The make utility can be found on all UNIX platforms. There are sometimes several different versions of make on each platform. For instance, Solaris has three: /usr/ccs/bin/make, /usr/xpg4/bin/make, and /usr/lib/svr4.make. The latter one is distributed for users that have makefiles that were ported from a SystemVr4-based system. The first two are based on Sun Microsystems' historical implementation, and they support many of Solaris's specific functionalities. The second one is provided for those users trying to create portable make environments based on the XPG and POSIX-based specifications.

On most UNIX platforms, the GNU implementation of make — known as gmake — is also available. This version of make features:

Conformity with the POSIX standard specification.
Compatibility with other versions of make, such as the BSD 4.3 and the System V versions.
Many of its own unique features.

If your build process already uses gmake, then you should probably continue to use it on Windows. This is convenient because gmake is available in all three UNIX environments. The following sections discuss many of the features in make that vary between historical UNIX implementations and the versions on Windows. This will help you identify potential problem areas in your migration of build environments.

make Startup

When you run make, it usually begins by reading a file containing all the default rules and predefined macro definitions. This is sometimes known as the startup or default makefile. To migrate your makefiles, you may need to add special rules to the startup makefiles on Windows.

For MKS make, the default location of this startup file is $ROOTDIR/etc/startup.mk. This file can be overridden by the MAKESTARTUP environment variable. For instance, when you install the MKS Toolkit for Developers or MKS Toolkit for Enterprise Developers, this environment variable is set to $ROOTDIR/etc/nutc.mk.

For Interix make, the default location is /usr/share/mk/sys.mk. The Interix make also uses the MAKESTARTUP environment variable to provide a means for the user to override the default file.

On Solaris systems, make will always read the first file it finds, searching first for ./make.rules and then for the default rules file located at /usr/share/lib/make/make.rules.

For gmake, the default rules are built into the program. They are not included by reading in a separate file as is done by other versions of make.

Including Other makefiles

In Solaris make, the include directive can be used to specify another file that should be processed as if its contents had been included at this line in the makefile. The word include must appear as the first seven letters of a line and be followed by a space or tab character.

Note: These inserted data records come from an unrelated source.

-- ==== Sys2Proof/Machine/VkForms.lean ====
section
/-! DEFINITION. The assembly form of every word (R56, R57, R61, R62, and the form in each word's entry): from mnemonic, suffixes
and operands to the instruction, or the reason why vkas rejects the line. -/

namespace Sys2Proof.Machine

/-- The register sets of assembly forms (R10). -/
inductive VkSet where
  | v | s | p | h | a | ct | cb
deriving DecidableEq, Repr

/-- The number of registers of a set (R43). -/
def VkSet.size : VkSet → Nat
  | .v | .s | .h => 64
  | .p => 32
  | .a | .ct => 16
  | .cb => 4

/-- Register number ds of a set. -/
def vkNumbered (k : VkSet) (ds : List Char) : Option (VkSet × Nat) :=
  if !ds.isEmpty && ds.all Char.isDigit && (ds.length == 1 || ds.head? != some '0') then
    match vkConst ds with
    | some n => if n < k.size then some (k, n) else none
    | none => none
  else none

/-- The register that a name names, in either case (R60). -/
def vkRegister (cs : List Char) : Option (VkSet × Nat) :=
  match cs.map Char.toLower with
  | 'c' :: 't' :: ds => vkNumbered .ct ds
  | 'c' :: 'b' :: ds => vkNumbered .cb ds
  | 'v' :: ds => vkNumbered .v ds
  | 's' :: ds => vkNumbered .s ds
  | 'p' :: ds => vkNumbered .p ds
  | 'h' :: ds => vkNumbered .h ds
  | 'a' :: ds => vkNumbered .a ds
  | _ => none

/-- An operand: its tokens, and `!` after it. -/
structure VkOpnd where
  toks : List VkTok
  last : Bool := false
deriving DecidableEq, Repr

/-- The operand that tokens write. -/
def vkOpnd (ts : List VkTok) : VkOpnd :=
  if ts.getLast? == some (.mark '!') then { toks := ts.dropLast, last := true } else { toks := ts }

/-- The register that an operand is. -/
def VkOpnd.reg (o : VkOpnd) : Option (VkSet × Nat) :=
  match o.toks with
  | [.name cs] => vkRegister cs
  | _ => none

/-- The name that an operand is, in lower case, without `!`. -/
def VkOpnd.word (o : VkOpnd) : String :=
  match o.last, o.toks with
  | false, [.name cs] => vkLower cs
  | _, _ => ""

/-- A register of set k, without `!`. -/
def VkOpnd.of (k : VkSet) (o : VkOpnd) : Except VkError Nat :=
  match o.reg with
  | some (j, n) => if j ≠ k then .error .operands else if o.last then .error .lastUse else .ok n
  | none => .error .operands

/-- A register of set k as a field. -/
def VkOpnd.f (k : VkSet) (w : Nat) (o : VkOpnd) : Except VkError (BitVec w) := (o.of k).map (BitVec.ofNat w)
/-- A scalar register. -/
def VkOpnd.s (o : VkOpnd) : Except VkError (BitVec 6) := o.f .s 6
/-- A vector register that takes no `!`. -/
def VkOpnd.v (o : VkOpnd) : Except VkError (BitVec 6) := o.f .v 6
/-- A predicate. -/
def VkOpnd.p (o : VkOpnd) : Except VkError (BitVec 5) := o.f .p 5
/-- A tile handle. -/
def VkOpnd.h (o : VkOpnd) : Except VkError (BitVec 6) := o.f .h 6

/-- A vector source with its last-use bit. -/
def VkOpnd.vx (o : VkOpnd) : Except VkError (BitVec 6 × Bool) :=
  match o.reg with
  | some (.v, n) => .ok (BitVec.ofNat 6 n, o.last)
  | _ => .error .operands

MKS make, Interix make, and gmake also support this syntax.

Multi-line Comments

Historically, a comment started with a number sign (#) and continued until a non-escaped newline character was found. For example:

# this is a multi-line comment \
   line 2 of the comment \
   line 3 ends with a non-escaped newline and ends the comment

This definition is also mandated by the POSIX and UNIX standards. Solaris make, MKS make, and gmake all support this syntax. However, Interix make does not. The alternate way to write multi-line comments is to write multiple single line comments, each starting with a # character.

Macros

Macros are simple variables where the macro name is assigned a string value — a value comprised of a string of characters. Macros can appear anywhere in the makefile. The syntax of a macro definition (or assignment) is:

VAR = string of characters

A macro value can extend across multiple lines by ending a line with a backslash (escaping the newline). It is traditional — but not necessary — to start the continuing line with white space because the white space makes it easier to read.

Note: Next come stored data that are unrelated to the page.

/-- A report is taken with reason x where it is one, nothing is decided, and it adds to what its rank has reported. -/
theorem record_eq (a : Agreement) (alone : Bool) (n rank : Nat) (rep : UnitReport) {x : Nat}
    (hx : x = if rep.form ≠ [] ∧ ((a.forms.find? fun f => f.1 == rep.unit).map (·.2)).any (· != rep.form) = true then 4 else rep.rsn) :
    let skips := x = 256 ∨ a.verdict ≠ none ∨ ∃ y, (rep.unit, rank, y) ∈ a.reports ∧ (y ≠ 0 ∨ x = 0)
    let heard := { a with forms := Agreement.heardForms a rep }
    (skips → a.record alone n rank rep = heard) ∧
      (¬ skips → a.record alone n rank rep = Agreement.ruling heard alone n rep.unit (a.reports ++ [(rep.unit, rank, x)])) := by
  intro skips heard
  have hforms : (if (rep.form = [] || ((a.forms.find? fun f => f.1 == rep.unit).map (·.2)).isSome) = true then a
      else { a with forms := a.forms ++ [(rep.unit, rep.form)] }) = { a with forms := Agreement.heardForms a rep } := by
    rw [Agreement.heardForms]
    cases (a.forms.find? fun f => f.1 == rep.unit).map (·.2) <;> by_cases hf : rep.form = [] <;> simp [hf]
  have hskip : ((decide (x = 256) || a.verdict.isSome ||
      a.reports.any fun r => r.1 == rep.unit && r.2.1 == rank && (r.2.2 != 0 || x == 0)) = true) ↔
      (x = 256 ∨ a.verdict ≠ none ∨ ∃ y, (rep.unit, rank, y) ∈ a.reports ∧ (y ≠ 0 ∨ x = 0)) := by
    simp only [Bool.or_eq_true, decide_eq_true_eq, List.any_eq_true, Bool.and_eq_true, beq_iff_eq, bne_iff_ne, or_assoc,
      ← Option.isSome_iff_ne_none]
    refine or_congr Iff.rfl (or_congr Iff.rfl ⟨?_, ?_⟩)
    · rintro ⟨⟨u, q, y⟩, hm, ⟨rfl, rfl⟩, hy⟩
      exact ⟨y, hm, hy⟩
    · rintro ⟨y, hm, hy⟩
      exact ⟨_, hm, ⟨rfl, rfl⟩, hy⟩
  have hr : (if (rep.form ≠ [] && ((a.forms.find? fun f => f.1 == rep.unit).map (·.2)).any (· != rep.form)) = true
      then 4 else rep.rsn) = x := by
    rw [hx]
    simp
  rw [Agreement.record]
  simp only [hforms, hr]
  refine ⟨fun hs => if_pos (hskip.mpr hs), fun hs => (if_neg fun h => hs (hskip.mp h)).trans ?_⟩
  rw [Agreement.ruling] <;> rfl

theorem ruling_forms (a : Agreement) (alone : Bool) (n u : Nat) (rs : List (Nat × Nat × Nat)) :
    (Agreement.ruling a alone n u rs).forms = a.forms := by
  rw [Agreement.ruling]
  split
  · rfl
  · split <;> rfl

/-- A report that a unit takes, and what it decides with it. -/
theorem record_spec (a : Agreement) (alone : Bool) (n rank : Nat) (rep : UnitReport) :
    let u := rep.unit
    let heard := (a.forms.find? fun f => f.1 == u).map (·.2)
    let x := if rep.form ≠ [] ∧ heard.any (· != rep.form) = true then 4 else rep.rsn
    let b := a.record alone n rank rep
    let rs := a.reports ++ [(u, rank, x)]
    let mine := (rs.filter fun r => r.1 == u).map (·.2)
    b.forms = (if rep.form ≠ [] ∧ heard = none then a.forms ++ [(u, rep.form)] else a.forms) ∧
    (x = 256 ∨ a.verdict ≠ none ∨ (∃ y, (u, rank, y) ∈ a.reports ∧ (y ≠ 0 ∨ x = 0)) → b = { a with forms := b.forms }) ∧
    (x ≠ 256 → a.verdict = none → (∀ y, (u, rank, y) ∈ a.reports → y = 0 ∧ x ≠ 0) → b.reports = rs ∧
      (verdictOf mine n = none → b.ruled = a.ruled ∧ b.verdict = none) ∧
      (∀ v, verdictOf mine n = some v →
        (a.ruled = none → b.ruled = some (u, v) ∧ b.verdict = if alone then some v else none) ∧
        (∀ w, a.ruled = some w → b.ruled = some w ∧ b.verdict = if alone ∨ w.1 ≠ u then some w.2 else none))) := by
  intro u heard x b rs mine
  obtain ⟨hskips, htakes⟩ := record_eq a alone n rank rep (x := x) rfl
  have hforms : b.forms = Agreement.heardForms a rep := by
    by_cases hs : x = 256 ∨ a.verdict ≠ none ∨ ∃ y, (u, rank, y) ∈ a.reports ∧ (y ≠ 0 ∨ x = 0)
    · rw [show b = _ from hskips hs]
    · rw [show b = _ from htakes hs, ruling_forms]
  refine ⟨hforms, fun hs => ?_, fun hx hv hrs => ?_⟩
  · rw [hforms]
    exact hskips hs
  · have hnot : ¬ (x = 256 ∨ a.verdict ≠ none ∨ ∃ y, (u, rank, y) ∈ a.reports ∧ (y ≠ 0 ∨ x = 0)) := by
      rintro (h | h | ⟨y, hm, h⟩)
      · exact hx h
      · exact h hv
      · obtain ⟨hy, hx0⟩ := hrs y hm
        exact h.elim (fun h => h hy) hx0
    have hrul : b = Agreement.ruling { a with forms := Agreement.heardForms a rep } alone n u rs := htakes hnot
    rw [hrul, Agreement.ruling]
    refine ⟨?_, fun hnone => ?_, fun v hsome => ⟨fun hr => ?_, fun w hr => ?_⟩⟩
    · split
      · rfl
      · split <;> rfl
    · rw [show verdictOf _ n = none from hnone]
      exact ⟨rfl, hv⟩
    · rw [show verdictOf _ n = some v from hsome]
      simp only [hr, true_and]
    · rw [show verdictOf _ n = some v from hsome]
      simp only [hr, Bool.or_eq_true, bne_iff_ne, true_and]

/-! ## Reductions (R421) -/

/-- A sum of floats with a NaN is the canonical NaN. -/
theorem reduceElem_nan {ty : Nat} {xs : List Nat} (ht : ty < 3) (h : ∃ x, x ∈ xs ∧ (cdFmt ty).isNaN x = true) :
    reduceElem ty 0 xs = (cdFmt ty).cnan := by
  have hn : xs.any (cdFmt ty).isNaN = true := List.any_eq_true.mpr h
  cases xs with
  | nil => cases hn
  | cons y ys =>
    refine (if_pos ht).trans ((if_pos rfl).trans ?_)
    rw [sumFloat, hn]
    rfl

/-- A sum of integers wraps. -/
theorem reduceElem_sum {ty : Nat} (xs : List Nat) (ht : 3 ≤ ty) : reduceElem ty 0 xs = xs.sum % 2 ^ 32 := by
  cases xs with
  | nil => rfl
  | cons y ys =>
    refine (if_neg (by omega)).trans ((if_pos rfl).trans ?_)
    rw [← List.sum_eq_foldl]

/-- Keeping the smaller, one by one, gives a number that is at most each. -/
theorem foldl_min_le (ys : List Nat) : ∀ y x, x ∈ y :: ys → ys.foldl (fun a x => if x < a then x else a) y ≤ x := by
  induction ys with
  | nil => intro y x hx; rw [List.mem_singleton.mp hx]; exact le_refl _
  | cons z zs ih =>
    intro y x hx
    have hz := ih (if z < y then z else y)
    rcases List.mem_cons.mp hx with rfl | hx
    · refine (hz _ List.mem_cons_self).trans ?_
      split <;> omega
    · rcases List.mem_cons.mp hx with rfl | hx
      · refine (hz _ List.mem_cons_self).trans ?_
        split <;> omega
      · exact hz x (List.mem_cons_of_mem _ hx)

/-- Keeping the greater, one by one, gives a number that is at least each. -/
theorem le_foldl_max (ys : List Nat) : ∀ y x, x ∈ y :: ys → x ≤ ys.foldl (fun a x => if a < x then x else a) y := by
  induction ys with
  | nil => intro y x hx; rw [List.mem_singleton.mp hx]; exact le_refl _
  | cons z zs ih =>
    intro y x hx
    have hz := ih (if y < z then z else y)
    rcases List.mem_cons.mp hx with rfl | hx
    · refine le_trans ?_ (hz _ List.mem_cons_self)
      split <;> omega
    · rcases List.mem_cons.mp hx with rfl | hx
      · refine le_trans ?_ (hz _ List.mem_cons_self)
        split <;> omega
      · exact hz x (List.mem_cons_of_mem _ hx)

/-- The minimum and the maximum of unsigned elements. -/
theorem reduceElem_unsigned (y : Nat) (ys : List Nat) :
    reduceElem 4 1 (y :: ys) = ys.foldl (fun a x => if x < a then x else a) y ∧
      reduceElem 4 2 (y :: ys) = ys.foldl (fun a x => if a < x then x else a) y := by
  constructor <;> simp [reduceElem]

/-- Settles O50: a decision by what each step leaves of it, a unit's decision by its reports, a reduction by its operation. -/
theorem collectiveResults : Obligations.CollectiveResults := by
  refine ⟨?_, fun reports n => ⟨fun r x => verdictOf_failure, verdictOf_completion⟩, record_spec,
    fun ty xs ht _ h => reduceElem_nan ht h, fun ty xs => reduceElem_sum xs, ?_⟩
  · intro s c g n k v hk hstate hv
    have h : Decided c g n v s := ⟨hstate, k, hk, hv⟩
    exact ⟨fun rank rsn => (h.collReport rank rsn).verdict_eq, fun w => (h.collDecide w).verdict_eq⟩
  · intro xs x hx
    cases xs with
    | nil => cases hx
    | cons y ys =>
      obtain ⟨hmin, hmax⟩ := reduceElem_unsigned y ys
      rw [hmin, hmax]
      exact ⟨foldl_min_le ys y x hx, le_foldl_max ys y x hx⟩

A macro is normally referenced with the syntax

$(macroname)

. A single-character macro name can be referenced without the parentheses: FakePre-2326eb37873c4372bcd3ed4322ebefb4-8de44d4e7eec4918b0174528b1e13bfd. When macros are referenced, they can be expanded into their values. This expansion depends on the location of the macro in the makefile.

Basic macro usage is consistent between the different implementations of make. However, each implementation may support different features. Several of these features are described in the following sections.

Special Macro Names

There are macro names that are interpreted specially by make. Different versions of make have their own special macros, but these two are common:

SHELL

The SHELL macro is a special macro that does not inherit its value from the environment. This macro can only be set only in the makefile itself. The value of this macro specifies the program to be used when executing recipes commands. Normally, it is set to a full path name (such as /bin/sh). If you use this feature in your UNIX makefile, then you have to ensure this same full path name exists in your UNIX environment on Windows; otherwise, you will have to either change this value or remove this macro.

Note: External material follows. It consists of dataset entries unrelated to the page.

-- ==== Sys2Proof/Syntax.lean ====
section
/-!
DEFINITION. The commands of the SK40: one constructor for each row of spec/opcode_table.json. The
first group are the part's events; the second are the requests of R183, each with the tag of its
frame (R178) and the fields of its payload (R184).
-/
namespace Sys2Proof

inductive Instr where
  /-- HARDWARE_RESET. R175: a reset from `source`; the strap pins read `straps`; the backup cell has kept the clock or not (R40). -/
  | hardwareReset (source : ResetSource) (straps : Straps) (backupHeld : Bool)
  /-- BROWNOUT. R174: the supply falls below 8.00 V. -/
  | brownout
  /-- FRAME_START. R1: an NCO carry begins a frame. -/
  | frameStart
  /-- FRAME_END. R22: the frame's up words of slots 1 to 15, in slot order, have arrived. -/
  | frameEnd (words : List BusWord)
  /-- POD_LOST. R15. -/
  | podLost (slot : Nat)
  /-- POD_STUCK. R16. -/
  | podStuck (slot : Nat)
  /-- NO_CROSSING_TIMEOUT. R33. -/
  | noCrossingTimeout
  /-- WINDOW_COMPLETE. R99: the window of a site's member position is complete. -/
  | windowComplete (site role : Nat)
  /-- HALF_CYCLE_BOUNDARY. R68. -/
  | halfCycleBoundary
  /-- CAPTURE_COMPLETE. R89. -/
  | captureComplete (slot : Nat)
  /-- START_BOUNDARY. R49. -/
  | startBoundary
  /-- STOP_BOUNDARY. R55. -/
  | stopBoundary
  /-- INTERVAL_BOUNDARY. R109. -/
  | intervalBoundary (site : Nat)
  /-- CLOCK_MIDNIGHT. R19. -/
  | clockMidnight
  /-- CLOCK_WRAP. R40. -/
  | clockWrap
  /-- ACQ_RESET. R2, R181. -/
  | acqReset
  /-- PRINT_RESET. R168. -/
  | printReset
  /-- NOTICE_RESET. R181. -/
  | noticeReset
  /-- SUPPLY_READING. R169, R170: the supply stands at `input` steps of 10 mV. -/
  | supplyReading (input : Nat)
  /-- HEAD_TEMPERATURE_READING. R150. -/
  | headTemperatureReading (celsius : Int)
  /-- PAPER_SENSOR_CHANGE. R162: the sensor reports paper present or absent. -/
  | paperSensorChange (present : Bool)
  /-- DOT_LINE_DONE. R159. -/
  | dotLineDone
  /-- SECTION_FETCH. R156. -/
  | sectionFetch
  /-- RECORD_WRITE_DONE. R124. -/
  | recordWriteDone
  /-- RELOCATION_COPY_DONE. R126. -/
  | relocationCopyDone
  /-- DEAD_MARK_DONE. R124. -/
  | deadMarkDone
  /-- SECTOR_ERASE_DONE. R126. -/
  | sectorEraseDone
  /-- EXTENSION_STEP_DONE. R120. -/
  | extensionStepDone
  /-- MOUNT_COMPLETE. R131. -/
  | mountComplete
  /-- WIPE_COMPLETE. R136. -/
  | wipeComplete
  /-- LINK_BYTE_RECEIVED. R176: a byte arrives, with its stop bit or without. -/
  | linkByteReceived (byte : Byte) (stopBit : Bool)
  /-- INTERBYTE_TIMEOUT. R176. -/
  | interbyteTimeout
  /-- UNKNOWN_KIND. R177: a good frame of a kind outside the catalogue arrives, its payload empty. -/
  | unknownKind (kind tag : Byte)
  /-- TRANSMIT_DONE. R179. -/
  | transmitDone
  /-- CLOCK_TICK. R40: one millisecond of the clock's oscillator. -/
  | clockTick
  /-- POD_ROSTER. -/
  | podRoster (tag : Byte)
  /-- POD_STATUS. -/
  | podStatus (tag : Byte) (slot : Byte)
  /-- POD_RETRY. -/
  | podRetry (tag : Byte) (slot : Byte)
  /-- POD_CLEAR. -/
  | podClear (tag : Byte) (slot : Byte)
  /-- TRACK_REF. -/
  | trackRef (tag : Byte) (slot : Byte)
  /-- TRACK_FIXED. -/
  | trackFixed (tag : Byte) (freq : Word)
  /-- TRACK_STATUS. -/
  | trackStatus (tag : Byte) (clear : Bool)
  /-- CLOCK_SET. -/
  | clockSet (tag : Byte) (sec : Word) (ms : Half)
  /-- SITE_SET. -/
  | siteSet (tag : Byte) (site : Byte) (carried : CarriedSettings)
  /-- SITE_GET. -/
  | siteGet (tag : Byte) (site : Byte)
  /-- ASSIGN. -/
  | assign (tag : Byte) (slot site role : Byte)
  /-- SURVEY_START. -/
  | surveyStart (tag : Byte)
  /-- SURVEY_HOLD. -/
  | surveyHold (tag : Byte)
  /-- SURVEY_RESUME. -/
  | surveyResume (tag : Byte)
  /-- SURVEY_END. -/
  | surveyEnd (tag : Byte)
  /-- SURVEY_NEW. -/
  | surveyNew (tag : Byte)
  /-- SURVEY_STATUS. -/
  | surveyStatus (tag : Byte)
  /-- SAG_STATUS. -/
  | sagStatus (tag : Byte) (site : Byte)
  /-- CAPTURE_LIST. -/
  | captureList (tag : Byte)
  /-- CAPTURE_READ. -/
  | captureRead (tag : Byte) (slot segment member first cycles : Byte)
  /-- CAPTURE_RELEASE. -/
  | captureRelease (tag : Byte) (slot : Byte) (serial : Option Half)
  /-- HARMONIC_STATUS. -/
  | harmonicStatus (tag : Byte) (site : Byte)
  /-- STORE_STATUS. -/
  | storeStatus (tag : Byte)
  /-- STORE_MODE. -/
  | storeMode (tag : Byte) (mode : Byte)
  /-- RECORD_LIST. -/
  | recordList (tag : Byte) (kind : Byte) (fromId : Word) (count : Byte)
  /-- RECORD_READ. -/
  | recordRead (tag : Byte) (kind : Byte) (id : Word)
  /-- RECORD_DELETE. -/
  | recordDelete (tag : Byte) (kind : Byte) (id : Word)
  /-- STORE_WIPE. -/
  | storeWipe (tag : Byte)
  /-- NOTE_ADD. -/
  | noteAdd (tag : Byte) (site attachKind : Byte) (attachId : Word) (crew : Crew) (text : List Byte)
  /-- NOTE_AMEND. -/
  | noteAmend (tag : Byte) (id : Word) (crew : Crew) (text : List Byte)
  /-- NOTE_ATTACH. -/
  | noteAttach (tag : Byte) (id : Word) (kind : Byte) (target : Word)
  /-- NOTE_DELETE. -/
  | noteDelete (tag : Byte) (id : Word)
  /-- NOTE_LOCK. -/
  | noteLock (tag : Byte) (upto : Word)
  /-- NOTE_LIST. -/
  | noteList (tag : Byte) (fromId : Word) (count : Byte)
  /-- PRINT_SUBMIT. -/
  | printSubmit (tag : Byte) (copies : Byte) (sections : List Section)
  /-- PRINT_CANCEL. -/
  | printCancel (tag : Byte) (job : Half)
  /-- PRINT_RESUME. -/
  | printResume (tag : Byte)
  /-- PRINT_DONE_READ. -/
  | printDoneRead (tag : Byte)
  /-- PRINT_STATUS. -/
  | printStatus (tag : Byte)
  /-- SUPPLY_SET. -/
  | supplySet (tag : Byte) (low critical : Option Half) (schedule : Option Byte)
  /-- SUPPLY_STATUS. -/
  | supplyStatus (tag : Byte) (clear : Bool)
  /-- NOTICE_MASK. -/
  | noticeMask (tag : Byte) (mask : Half)
  /-- RESET. -/
  | reset (tag : Byte) (domains : Byte)
  /-- IDENTIFY. -/
  | identify (tag : Byte)
  deriving DecidableEq, Repr

end Sys2Proof
end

For MKS make, a value of /bin/sh can work, but only if you create the /bin/sh path name on your system. You could either create this directory and copy all the utilities you need (like sh ) from $ROOTDIR/mksnt or, if this a local NTFS file system, then you could create a symlink to $ROOTDIR/mksnt, such as:

ln –s $ROOTDIR/mksnt /bin

Note that you will have to create this path name on every file system from which you invoke **make** because the location of root (/) is relative to the file system of your current working directory.

An alternate solution would be to change the value of the SHELL macro to $MKSBIN/sh.exe or $ROOTDIR/mksnt/sh.exe.

MAKEFLAGS

MAKEFLAGS contains a list of make command flags, including macro assignments. These are used in make as if they were on the command line and are passed for any recursive invocations of make. Several command flags are not valid in MAKEFLAGS because they do not make sense in this context; see the make(1) man page for more specific information.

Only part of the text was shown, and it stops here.